Microsoft Says Russia’s Strontium Behind IoT Hacks


Russian state-sponsored hackers linked to GRU, identified by Microsoft as attacking IoT devices

Russian hackers have been identified by security experts at Microsoft as being behind a series of attacks on IoT devices.

Microsoft’s Threat Intelligence Center said in a blog posting that the Russian state-linked hackers were Strontium.

The Strontium hackers are also known as the Fancy Bear group, or alternatively ‘APT28′ and are closely linked to the Russian military intelligence agency, the GRU.

Russian special forces © Darren Baker, Shutterstock 2012

Strontium hackers

Microsoft has tangled with Russia’s Strontium before.

In August 2018 Redmond foiled the Fancy Bear cyber attack that was targeting US conservative groups including the International Republican Institute and the Hudson Institute think tanks.

It did this when Microsoft security staff gained control of six net domains mimicking their websites.

But in this latest attack however, Strontium attacked three IoT devices (a VoIP phone, an office printer, and a video decoder) across multiple locations.

“In April, security researchers in the Microsoft Threat Intelligence Center discovered infrastructure of a known adversary communicating to several external devices,” blogged Microsoft. “Further research uncovered attempts by the actor to compromise popular IoT devices (a VoIP phone, an office printer, and a video decoder) across multiple customer locations.”

“The investigation uncovered that an actor had used these devices to gain initial access to corporate networks,” said Redmond. “In two of the cases, the passwords for the devices were deployed without changing the default manufacturer’s passwords and in the third instance the latest security update had not been applied to the device.”

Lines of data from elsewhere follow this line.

/-- A host write reaches the window alone (R55). -/
theorem busWrite_memory {off : BitVec 7} {v : Word} {s t : State} (h : busWrite off v s = .next t) :
    t.msgMem = s.msgMem ∧ t.cfg = s.cfg := by
  rcases busWrite_cases h with ⟨-, rfl⟩ | ⟨-, rfl⟩ | ⟨-, rfl⟩ | ⟨-, i, hex⟩ | ⟨-, rfl⟩ | ⟨-, rfl⟩ | ⟨-, _, rfl⟩ |
    ⟨-, _, rfl⟩ | ⟨-, _, rfl⟩
  case inr.inr.inr.inl => exact exec_memory hex
  all_goals exact ⟨rfl, rfl⟩

theorem hostStep_memory {s t : State} (h : hostStep s = .next t) : t.msgMem = s.msgMem ∧ t.cfg = s.cfg := by
  rcases hostStep_cases h with ⟨_, _, _, -, rfl⟩ | ⟨_, _, _, -, -, hw⟩
  · exact ⟨rfl, rfl⟩
  · exact busWrite_memory (s := advanceHost s) hw

/-- A step of any agent but a platform path that changes memory. -/
theorem step_memory {s t : State} (h : step s = .next t) (hmessage : ∀ a b rest, s.turns ≠ .message a b :: rest)
    (hvisible : ∀ n rest, s.turns ≠ .visible n :: rest) : t.msgMem = s.msgMem ∧ t.cfg = s.cfg := by
  rcases step_cases h with ⟨-, -, hh⟩ | ⟨-, -, rfl⟩ | ⟨rest, -, rfl⟩ | ⟨rest, -, hh⟩ | ⟨rest, -, rfl⟩ |
    ⟨a, b, rest, hturn, -⟩ | ⟨a, b, rest, -, rfl⟩ | ⟨n, rest, hturn, -⟩
  · exact hostStep_memory hh
  · exact ⟨coreStep_msgMem s, coreStep_cfg s⟩
  · exact ⟨coreStep_msgMem _, coreStep_cfg _⟩
  · exact hostStep_memory (s := { s with turns := rest }) hh
  · exact ⟨rfl, rfl⟩
  · exact absurd hturn (hmessage a b rest)
  · exact ⟨rfl, rfl⟩
  · exact absurd hturn (hvisible n rest)

/-- Settles O35: a read sees the memory and the address width, and both are kept. -/
theorem messageMemoryIsNeverWritten : Obligations.MessageMemoryIsNeverWritten := by
  refine ⟨coreStep_msgMem, fun i s t h => (exec_memory h).1, ?steps⟩
  case steps =>
    intro s t h hmessage hvisible a
    obtain ⟨hmem, hcfg⟩ := step_memory h hmessage hvisible
    exact memRead_congr hmem hcfg a

end Sys2Proof.Machine
end

section
/-! PROOFS. The window as a set of registers: what a read and a write of each do, said once by register
(spec/20_memory.md R53 to R55, R66). -/

namespace Sys2Proof.Machine

/-! ## Registers and their offsets -/

/-- What a read of a register answers while idle (R53). -/
def Reg.value (s : State) : Reg → Word
  | .cmd => 0
  | .status => statusWord s
  | .msgAddrLo => loHalf s.msgAddr
  | .msgAddrHi => hiHalf s.msgAddr
  | .lenLo => loHalf s.len
  | .lenHi => hiHalf s.len
  | .state k => Quad.getWord s.h k
  | .block n => s.m.get n

/-- The registers whose value is unspecified while BUSY = 1 (R54). -/
def Reg.drawnWhileBusy : Reg → Bool
  | .state _ => true
  | .block _ => true
  | _ => false

/-- What a write of `v` stores in a register: all of it, but in MSG_ADDR the bits below ADDR_WIDTH alone (R55). -/
def Reg.stored (c : Config) (v : Word) : Reg → Word
  | .msgAddrLo => v &&& loHalf (lowmask c.addrWidth)
  | .msgAddrHi => v &&& hiHalf (lowmask c.addrWidth)
  | _ => v

/-- The state after a write of `v` to a register other than CMD while idle (R55). -/
def Reg.assign (v : Word) (s : State) : Reg → State
  | .cmd => s
  | .status => s
  | .msgAddrLo => { s with msgAddr := setLo s.msgAddr (Reg.stored s.cfg v .msgAddrLo) }
  | .msgAddrHi => { s with msgAddr := setHi s.msgAddr (Reg.stored s.cfg v .msgAddrHi) }
  | .lenLo => { s with len := setLo s.len v }
  | .lenHi => { s with len := setHi s.len v }
  | .state k => { s with h := Quad.setWord s.h k v }
  | .block n => { s with m := s.m.set n.val v n.isLt }

/-- An aligned offset that names a register is that register's offset (R32). -/
theorem Reg.offset_of_ofOffset {off : BitVec 7} {r : Reg} (halign : off.toNat % 4 = 0)
    (h : Reg.ofOffset off = some r) : off = Reg.offset r := by
  have hall : ∀ off : BitVec 7, off.toNat % 4 = 0 → (Reg.ofOffset off).all (fun r => off == Reg.offset r) = true := by
    decide
  simpa [h] using hall off halign

theorem Reg.offset_state_toNat (k : Fin 4) : (Reg.offset (.state k)).toNat = 0x20 + 4 * k.val := by
  revert k; decide

theorem Reg.offset_block_toNat (n : Fin 16) : (Reg.offset (.block n)).toNat = 0x40 + 4 * n.val := by
  revert n; decide

theorem Reg.ofOffset_reserved : ∀ off : BitVec 7,
    off = 0x18 ∨ off = 0x1C ∨ off = 0x30 ∨ off = 0x34 ∨ off = 0x38 ∨ off = 0x3C → Reg.ofOffset off = none := by
  decide

/-! ## Reads -/

/-- A read whose answer no running command makes unspecified (R53, R54). -/
theorem busRead_value {off : BitVec 7} {r : Reg} {s : State} (h : Reg.ofOffset off = some r)
    (herr : r = .status → errLegal s.err = true) (hsettled : s.busy = true → Reg.drawnWhileBusy r = false) :
    busRead off s = .next (Reg.value s r, s) := by
  cases r with
  | status => simp [busRead, h, herr rfl, Reg.value]
  | state k =>
    have hb : s.busy = false := by simpa [Reg.drawnWhileBusy] using hsettled
    simp [busRead, h, readOrDraw, hb, Reg.value]
  | block n =>
    have hb : s.busy = false := by simpa [Reg.drawnWhileBusy] using hsettled
    simp [busRead, h, readOrDraw, hb, Reg.value]
  | _ => simp [busRead, h, Reg.value]

theorem busRead_drawn {off : BitVec 7} {r : Reg} {s : State} (h : Reg.ofOffset off = some r) (hb : s.busy = true)
    (hr : Reg.drawnWhileBusy r = true) : busRead off s = .next (drawWord s) := by
  cases r with
  | state k => simp [busRead, h, readOrDraw, hb]
  | block n => simp [busRead, h, readOrDraw, hb]
  | _ => cases hr

theorem busRead_none {off : BitVec 7} (s : State) (h : Reg.ofOffset off = none) : busRead off s = .next (0, s) := by
  simp [busRead, h]

theorem busRead_idle {s : State} (hb : s.busy = false) {r : Reg} (hr : r ≠ .status) :
    busRead (Reg.offset r) s = .next (Reg.value s r, s) :=
  busRead_value (Reg.ofOffset_offset r) (fun h => absurd h hr) (by simp [hb])

theorem busRead_status {s : State} (herr : errLegal s.err = true) : busRead 0x04 s = .next (statusWord s, s) :=
  busRead_value (r := .status) rfl (fun _ => herr) (fun _ => rfl)

/-- A read of STATUS that answers has found a legal ERR code (U6). -/
theorem errLegal_of_busRead_status {s : State} {p : Word × State} (h : busRead (Reg.offset .status) s = .next p) :
    errLegal s.err = true := by
  by_contra herr
  simp [busRead, herr] at h

/-- Settles O40: each offset is its register's, and an idle read answers the register's value. -/
theorem idleReadReturnsTheRegister : Obligations.IdleReadReturnsTheRegister := by
  intro s hb
  have hread (r : Reg) (hr : r ≠ .status) : busRead (Reg.offset r) s = .next (Reg.value s r, s) := busRead_idle hb hr
  exact ⟨hread .cmd (by decide), fun herr => busRead_status (decide_eq_true herr),
    hread .msgAddrLo (by decide), hread .msgAddrHi (by decide), hread .lenLo (by decide), hread .lenHi (by decide),
    hread (.state 0) (by decide), hread (.state 1) (by decide), hread (.state 2) (by decide),
    hread (.state 3) (by decide), fun n => hread (.block n) (by simp),
    fun off h => busRead_none s (Reg.ofOffset_reserved off h)⟩

/-- The offsets of STATE and BLOCK name registers that are drawn while busy (R32, R54). -/
theorem Reg.ofOffset_drawn : ∀ off : BitVec 7, off.toNat % 4 = 0 →
    (0x20 ≤ off.toNat ∧ off.toNat ≤ 0x2C) ∨ 0x40 ≤ off.toNat →
    (Reg.ofOffset off).any Reg.drawnWhileBusy = true := by
  decide

/-- No other offset names one. -/
theorem Reg.not_drawn_of_ofOffset {off : BitVec 7} {r : Reg} (halign : off.toNat % 4 = 0)
    (hrange : off.toNat < 0x20 ∨ (0x30 ≤ off.toNat ∧ off.toNat < 0x40)) (h : Reg.ofOffset off = some r) :
    Reg.drawnWhileBusy r = false := by
  have hoff := Reg.offset_of_ofOffset halign h
  cases r with
  | state k => have := Reg.offset_state_toNat k; rw [← hoff] at this; omega
  | block n => have := Reg.offset_block_toNat n; rw [← hoff] at this; omega
  | _ => rfl

theorem Reg.value_set_busy {r : Reg} (hr : r ≠ .status) (s : State) (b : Bool) :
    Reg.value { s with busy := b } r = Reg.value s r := by
  cases r with
  | status => exact absurd rfl hr
  | _ => rfl

/-- Settles O41: by the register the offset names. -/
theorem busyReadIsADraw : Obligations.BusyReadIsADraw := by
  intro s hb
  refine ⟨?drawn, ?settled, fun herr => busRead_status (decide_eq_true herr)⟩
  case drawn =>
    intro off halign hrange
    obtain ⟨r, hr, hdrawn⟩ := (Option.any_eq_true _ _).mp (Reg.ofOffset_drawn off halign hrange)
    exact busRead_drawn hr hb hdrawn
  case settled =>
    intro off halign hrange x hidle hstatus
    cases h : Reg.ofOffset off with
    | none =>
      rw [busRead_none _ h] at hidle ⊢
      cases hidle
      rfl
    | some r =>
      have hr : r ≠ .status := by
        rintro rfl
        exact hstatus (Reg.offset_of_ofOffset halign h)
      have hread (u : State) : busRead off u = .next (Reg.value u r, u) :=
        busRead_value h (fun e => absurd e hr) fun _ => Reg.not_drawn_of_ofOffset halign hrange h
      rw [hread] at hidle ⊢
      cases hidle
      rw [Reg.value_set_busy hr s false]
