-- ==== Sys2Proof/Word.lean ====
section
/-! DEFINITION. The value types of the engine: bytes, 32-bit words and fixed-length byte sequences
(`00_scope.md` rules R9, R10). -/

namespace Sys2Proof

/-- A byte, an unsigned integer 0..255, bit 7 most significant (R9). -/
abbrev Byte := BitVec 8

/-- A 32-bit word, bit 31 most significant (R10). -/
abbrev Word32 := BitVec 32

/-- `Bytes(n)`: a sequence of exactly `n` bytes indexed from 0 (R9). -/
abbrev Bytes (n : Nat) := Vector Byte n

/-- `Octet16`, the "universal currency for keys, nonces, and MAC outputs" (R9). -/
abbrev Octet16 := Bytes 16

/-- `0^128`, the Octet16 of sixteen zero bytes (R9). -/
def zero128 : Octet16 := Vector.replicate 16 0#8

end Sys2Proof
end

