-- ==== Sys2Proof/Machine/System.lean ====
section
/-! DEFINITION. The one system command, `CLR` (`44_system.md` rules R240, R241). -/

namespace Sys2Proof.Machine

/-- `CLR`: `Reset()`, without the frame's usual bookkeeping (R240, R84). -/
def execClr (s : State) : Host.Outcome State Fault Refusal := .next (resetEngine s)

end Sys2Proof.Machine
end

These IoT devices gave the Russian hackers an entry point into corporate networks, where they “continued looking for further access.”

“After gaining access to each of the IoT devices, the actor ran tcpdump to sniff network traffic on local subnets,” said Redmond. “ They were also seen enumerating administrative groups to attempt further exploitation. As the actor moved from one device to another, they would drop a simple shell script to establish persistence on the network which allowed extended access to continue hunting. Analysis of network traffic showed the devices were also communicating with an external command and control (C2) server.”

And Microsoft lost little time in identifying the hackers.

“We attribute the attacks on these customers using three popular IoT devices to an activity group that Microsoft refers to as Strontium,” it wrote.

Microsoft said that it has delivered nearly 1,400 nation-state notifications to those who have been targeted or compromised by Strontium. And it said that one in five notifications of Strontium activity was tied to attacks against non-governmental organisations, think tanks, or politically affiliated organizations around the world.

“The remaining 80 percent of Strontium attacks have largely targeted organisations in the following sectors: government, IT, military, defense, medicine, education, and engineering,” said Microsoft. We have also observed and notified Strontium attacks against Olympic organising committees, anti-doping agencies, and the hospitality industry. The “VPN Filter” malware has also been attributed to Strontium by the FBI.”

Russian attacks

The Army General Curtis Scaparrotti, who served as NATO’s Supreme Allied Commander in Europe, last year slammed the ability of the United States to effectively combat Russia’s cyber threats, whilst he was speaking to a US Senate Armed Services Committee hearing.

He said that the US government did not have an effective unified approach to deal with Russia’s cyber threat.

This is despite the fact that US officials and US intelligence agencies have repeatedly warned that Russia is seeking to interfere in US elections, either via social media (to spread fake news, misleading reports or propaganda) or plain old hacking attacks.

The Fancy Bear group is best known for hacking the Democratic National Convention (DNC) and releasing sensitive documents including internal emails ahead of the 2016 US presidential election.